Friday, September 05, 2008

Um..... yeeeeeeaaaaah.

Huh. Nice last post, Captain Bringdown.

Okay, I was in a really crappy, sick, angry place. But I'm much, much better now.

Lots of big changes in my world. My oldest kids turned 19 in March, and I was feeling old, so I went a little crazy. I dyed my hair red, chopped it all off, and got another tattoo. I was afraid what people would think, but people generally seem to like the new look.

My position at that janky homecare company got eliminated due to budget constraints. It's okay, because it turned out to be the job from frickin' hell. Totally dysfunctional, stressful, and terrible for my health. Now I have a new job, and I adore it. I'm a nurse for assisted living in a Twin Cities retirement community. I've been there about 8 months, and it's totally my dream job. Awesome residents, great coworkers, healthy work environment, and the pay is pretty good. On top of it, I get to use the degree I worked so hard for! I'm leading a Bible study and developing a spiritual care program. I also coordinate the activities program for assisted living. I couldn't ask for more... this is the best job ever, and I seem to be well-suited for it. I even managed my department for 12 weeks when my supervisor went on maternity leave. That was stressful, but nothing went down in flames while she was gone.
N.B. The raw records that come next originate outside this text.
-- ==== Sys2Proof/Machine/VecOps.lean ====
section
/-! DEFINITION. What the vector instructions compute (spec/07_vector_instructions.md R247 to R272). Each function gives all
effects of a command in one step at its completion (R248). r0 is the value of GB's general register, r1 that of GC's. -/

namespace Sys2Proof.Machine

/-- A vector command that changes only the vector engine of its tile. -/
def State.vdone (s : State) (g : Nat) (x : Vxe) : XRes := .done (s.updTile g (fun t => { t with vxe := x })) 0 none

/-! ### Integer and bit instructions -/

/-- VINT and VBIT with two operands: f of the width and the two patterns (R249, R250). -/
def vint2 (s : State) (g : Nat) (e : Eng) (r1 : Word) (f : Nat → Nat → Nat → Nat) : XRes :=
  let x := (s.tile g).vxe
  let w := etWidth e.et
  let res := (List.range (2048 / w)).map (fun i => f w (vel (x.reg e.gb) w i) (bElem x e r1 w i))
  s.vdone g (maskedWrite x e w res)

/-- The one-operand forms. -/
def vint1 (s : State) (g : Nat) (e : Eng) (f : Nat → Nat → Nat) : XRes := vint2 s g e 0 (fun w a _ => f w a)

/-- S(v) clamped to w bits. -/
def satN (w : Nat) (v : Int) : Nat := wrapN w (clampInt (-(2 ^ (w - 1) : Int)) (2 ^ (w - 1) - 1) v).1

/-- The shift amount of a vector shift: U(b[log2(w) - 1 : 0]) (R250). -/
def vshAmt (w b : Nat) : Nat := b % w

/-- The carry-less product (R251), bit by bit from bit `k - 1` of b down. -/
def clmul : (k : Nat) → (a b : Nat) → Nat
  | 0, _, _ => 0
  | k + 1, a, b => (if b / 2 ^ k % 2 = 1 then a * 2 ^ k else 0) ^^^ clmul k a b

/-- VRET (R252): element IDX is pushed into XRET. -/
def vret (s : State) (g : Nat) (e : Eng) : XRes :=
  .done s 0 (some (BitVec.ofNat 64 (vel ((s.tile g).vxe.reg e.gb) (etWidth e.et) (e.w1 23 16))))

/-! ### Floating point -/

/-- Significant bits of an ET: fp32 or bf16. -/
def etPrec (et : Nat) : Nat := if et = 3 then 24 else 8

/-- Elements one at a time in ascending order, with the LFSR and the collected flags: f gives an element's pattern, its
flags and the LFSR after it (R73, R75). Inactive elements take no step. -/
def foldElems (n : Nat) (act : Nat → Bool) (seed : BitVec 32) (f : Nat → BitVec 32 → Nat × BitVec 5 × BitVec 32) :
    List Nat × BitVec 5 × BitVec 32 :=
  let (r, fl, sd) := (List.range n).foldl (fun (acc : List Nat × BitVec 5 × BitVec 32) i =>
    if act i then
      let (c, fl, sd) := f i acc.2.2
      (c :: acc.1, acc.2.1 ||| fl, sd)
    else (0 :: acc.1, acc.2.1, acc.2.2)) ([], 0, seed)
  (r.reverse, fl, sd)

/-- The end of a floating-point command: the vector written, SEED and the flags. -/
def State.fdone (s : State) (g : Nat) (x : Vxe) (seed : BitVec 32) (fl : BitVec 5) (push : Option Word) : XRes :=
  .done (s.updTile g (fun t => { t with vxe := x, seed := seed })) fl push

/-- A VFLT form: the exact result of a, b and the old vd, with INV; rounded once by RM (R253). -/
def vflt (s : State) (g : Nat) (e : Eng) (r1 : Word) (f : Val → Val → Val → Val × BitVec 5) : XRes :=
  let t := s.tile g
  let x := t.vxe
  let w := etWidth e.et
  let p := etPrec e.et
  let (res, fl, sd) := foldElems (2048 / w) (activeEl x e w) t.seed (fun i sd =>
    let (v, f1) := f (fpVal p (vel (x.reg e.gb) w i)) (fpVal p (bElem x e r1 w i)) (fpVal p (vel (x.reg e.ga) w i))
    let (sd, u) := rndStep e.rm sd
    let (c, f2) := fpRound p .arith e.rm u v
    (c, f1 ||| f2, sd))
  s.fdone g (maskedWrite x e w res) sd fl none

/-- a × b + d with one rounding: 0 × infinity is INV even when d is NaN (R253). -/
def fmaVal (a b d : Val) : Val × BitVec 5 :=
  let (m, f1) := a.mul b
  let (v, f2) := m.add d
  (v, f1 ||| f2)

/-- VFMIN and VFMAX (R253): -0 < +0; one NaN gives the other operand. -/
def fminVal (max : Bool) (a b : Val) : Val × BitVec 5 :=
  if a.isNan then (b, 0)
  else if b.isNan then (a, 0)
  else if max then (if a.ltz b then b else a, 0) else (if b.ltz a then b else a, 0)

/-! ### Compares and masks -/

/-- A compare: one bit per lane, and the flags of the active lanes (R254). -/
def vcmp (s : State) (g : Nat) (e : Eng) (r1 : Word) (f : Nat → Nat → Bool × BitVec 5) : XRes :=
  let x := (s.tile g).vxe
  let m := x.mask e.mk_
  let k := maskField e.ga
  let old := x.mask k
  let r := (List.range 64).map (fun l => f (vel (x.reg e.gb) 32 l) (bElem x e r1 32 l))
  let v := r.zipIdx.foldl (fun (a : Nat) (c, l) =>
    a + (if m.getLsbD l then b2n c.1 else if e.mz then 0 else b2n (old.getLsbD l)) * 2 ^ l) 0
  let fl := r.zipIdx.foldl (fun (a : BitVec 5) (c, l) => if m.getLsbD l then a ||| c.2 else a) 0
  .done (s.updTile g (fun t => { t with vxe := x.setMask k (BitVec.ofNat 64 v) })) fl none

/-- VFCMPEQ and VFCMPLT on two fp32 patterns. -/
def fcmpEq (a b : Nat) : Bool × BitVec 5 :=
  let x := fpVal 24 a
  let y := fpVal 24 b
  (!x.isNan && !y.isNan && decide (x.cmp y = 1), 0)

/-- See `fcmpEq`. -/
def fcmpLt (a b : Nat) : Bool × BitVec 5 :=
  let x := fpVal 24 a
  let y := fpVal 24 b
  if x.isNan || y.isNan then (false, fINV) else (decide (x.cmp y = 0), 0)

/-- VSEL (R255). -/
def vsel (s : State) (g : Nat) (e : Eng) (r1 : Word) : XRes :=
  let x := (s.tile g).vxe
  let m := x.mask e.mk_
  let res := (List.range 64).map (fun l => if m.getLsbD l then vel (x.reg e.gb) 32 l else bElem x e r1 32 l)
  s.vdone g (x.setReg e.ga (vecOf 32 res))

/-- VMASK (R256). -/
def vmask (s : State) (g : Nat) (e : Eng) (r0 : Word) : XRes :=
  let x := (s.tile g).vxe
  let a := x.mask (maskField e.gb)
  let b := x.mask (maskField e.gc)
  let put := fun (v : Word) => s.vdone g (x.setMask (maskField e.ga) v)
  match e.w1 18 16 with
  | 0 => put (a &&& b)
  | 1 => put (a ||| b)
  | 2 => put (a ^^^ b)
  | 3 => put (a &&& ~~~ b)
  | 4 => put (~~~ a)
  | 5 => put r0
  | 6 => .done s 0 (some a)
  | _ => .done s 0 (some (BitVec.ofNat 64 (popc 64 a.toNat)))

/-! ### Reductions and permutes -/

/-- A vector that is 0 but for element 0. -/
def only0 (w r : Nat) : BitVec 2048 := BitVec.ofNat 2048 (r % 2 ^ w)

/-- The integer reductions (R257): a start value and a step on patterns of width w. -/
def vred (s : State) (g : Nat) (e : Eng) (init : Nat → Nat) (f : Nat → Nat → Nat → Nat) : XRes :=
  let x := (s.tile g).vxe
  let w := etWidth e.et
  let ins := ((List.range (2048 / w)).filter (activeEl x e w)).map (fun i => vel (x.reg e.gb) w i)
  let r := match ins with
    | [] => init w
    | a :: r => r.foldl (f w) a
  let uns := decide (e.w1 16 16 = 1)
  let push := if e.xr then some (if uns then BitVec.ofNat 64 r else w64 (sextN w r)) else none
  .done (s.updTile g (fun t => { t with vxe := x.setReg e.ga (only0 w r) })) 0 push

/-- The smaller or larger of two patterns, signed or unsigned; the first when they are equal. -/
def pickN (max uns : Bool) (w a b : Nat) : Nat :=
  let lt := if uns then decide (a < b) else decide (sextN w a < sextN w b)
  let gt := if uns then decide (b < a) else decide (sextN w b < sextN w a)
  if max then (if lt then b else a) else (if gt then b else a)

/-- One level of the canonical tree (R90): adjacent pairs are summed in ascending order, an odd last one is kept. -/
def treeLevel (p rm : Nat) : List Nat → BitVec 32 → BitVec 5 → List Nat × BitVec 32 × BitVec 5
  | a :: b :: r, sd, fl =>
    let (v, f1) := (fpVal p a).add (fpVal p b)
    let (sd, u) := rndStep rm sd
    let (c, f2) := fpRound p .arith rm u v
    let (cs, sd, fl) := treeLevel p rm r sd (fl ||| f1 ||| f2)
    (c :: cs, sd, fl)
  | l, sd, fl => (l, sd, fl)

/-- The canonical tree over a list (R90), level by level. -/
def tree (p rm : Nat) : (fuel : Nat) → List Nat → BitVec 32 → BitVec 5 → Nat × BitVec 32 × BitVec 5
  | _, [], sd, fl => (0, sd, fl)
  | 0, a :: _, sd, fl => (a, sd, fl)
  | f + 1, a :: b :: r, sd, fl =>
    let (l, sd, fl) := treeLevel p rm (a :: b :: r) sd fl
    tree p rm f l sd fl
  | _, [a], sd, fl => (a, sd, fl)

/-- VFREDADD (R258): an inactive element enters the tree as -0. -/
def vfredadd (s : State) (g : Nat) (e : Eng) : XRes :=
  let t := s.tile g
  let x := t.vxe
  let w := etWidth e.et
  let p := etPrec e.et
  let ins := (List.range (2048 / w)).map (fun i =>
    if activeEl x e w i then vel (x.reg e.gb) w i else 2 ^ (w - 1))
  let (r, sd, fl) := tree p e.rm 8 ins t.seed 0
  s.fdone g (x.setReg e.ga (only0 w r)) sd fl (if e.xr then some (BitVec.ofNat 64 r) else none)

/-- VPERM (R259). -/
def vperm (s : State) (g : Nat) (e : Eng) (r1 : Word) : XRes :=
  let x := (s.tile g).vxe
  let w := etWidth e.et
  let n := 2048 / w
  s.vdone g (maskedWrite x e w ((List.range n).map (fun i => vel (x.reg e.gb) w (bElem x e r1 w i % n))))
I'm seeing someone new. It's kind of a different situation... we've been friends for almost 2 years, and eventually realized that we both wanted more. We were just as surprised as anyone else. He's a great guy... very open and honest, very sweet, romantic and affectionate, always positive and optimistic, and he makes me laugh my ass off. There's nothing we can't say, nothing we can't talk about, no fear, and absolutely no ego between us. I can do something totally stupid and know that he's going to treat me with respect, gentlness and love. I also know that if something tough needs to be said, he's going to say it immediately instead of stewing over it and letting it fester until it damages our relationship. Best of all, he adores my kids and they adore him. It feels so good to be able to be open about our relationship... the last one I was in was pretty clandestine. He didn't want anyone he knew to know we were together, even though we'd been together for quite a while and thought we could spend the rest of our lives together. I couldn't see him when his kids were around. I always felt like his dirty little secret. With this man, I've met all his friends and his entire family, and he's proud to introduce me as his girlfriend. He makes me really, really happy.

That's the big update in a nutshell. I'm in a much better, much happier, much more settled place, and I'm damn glad to be here.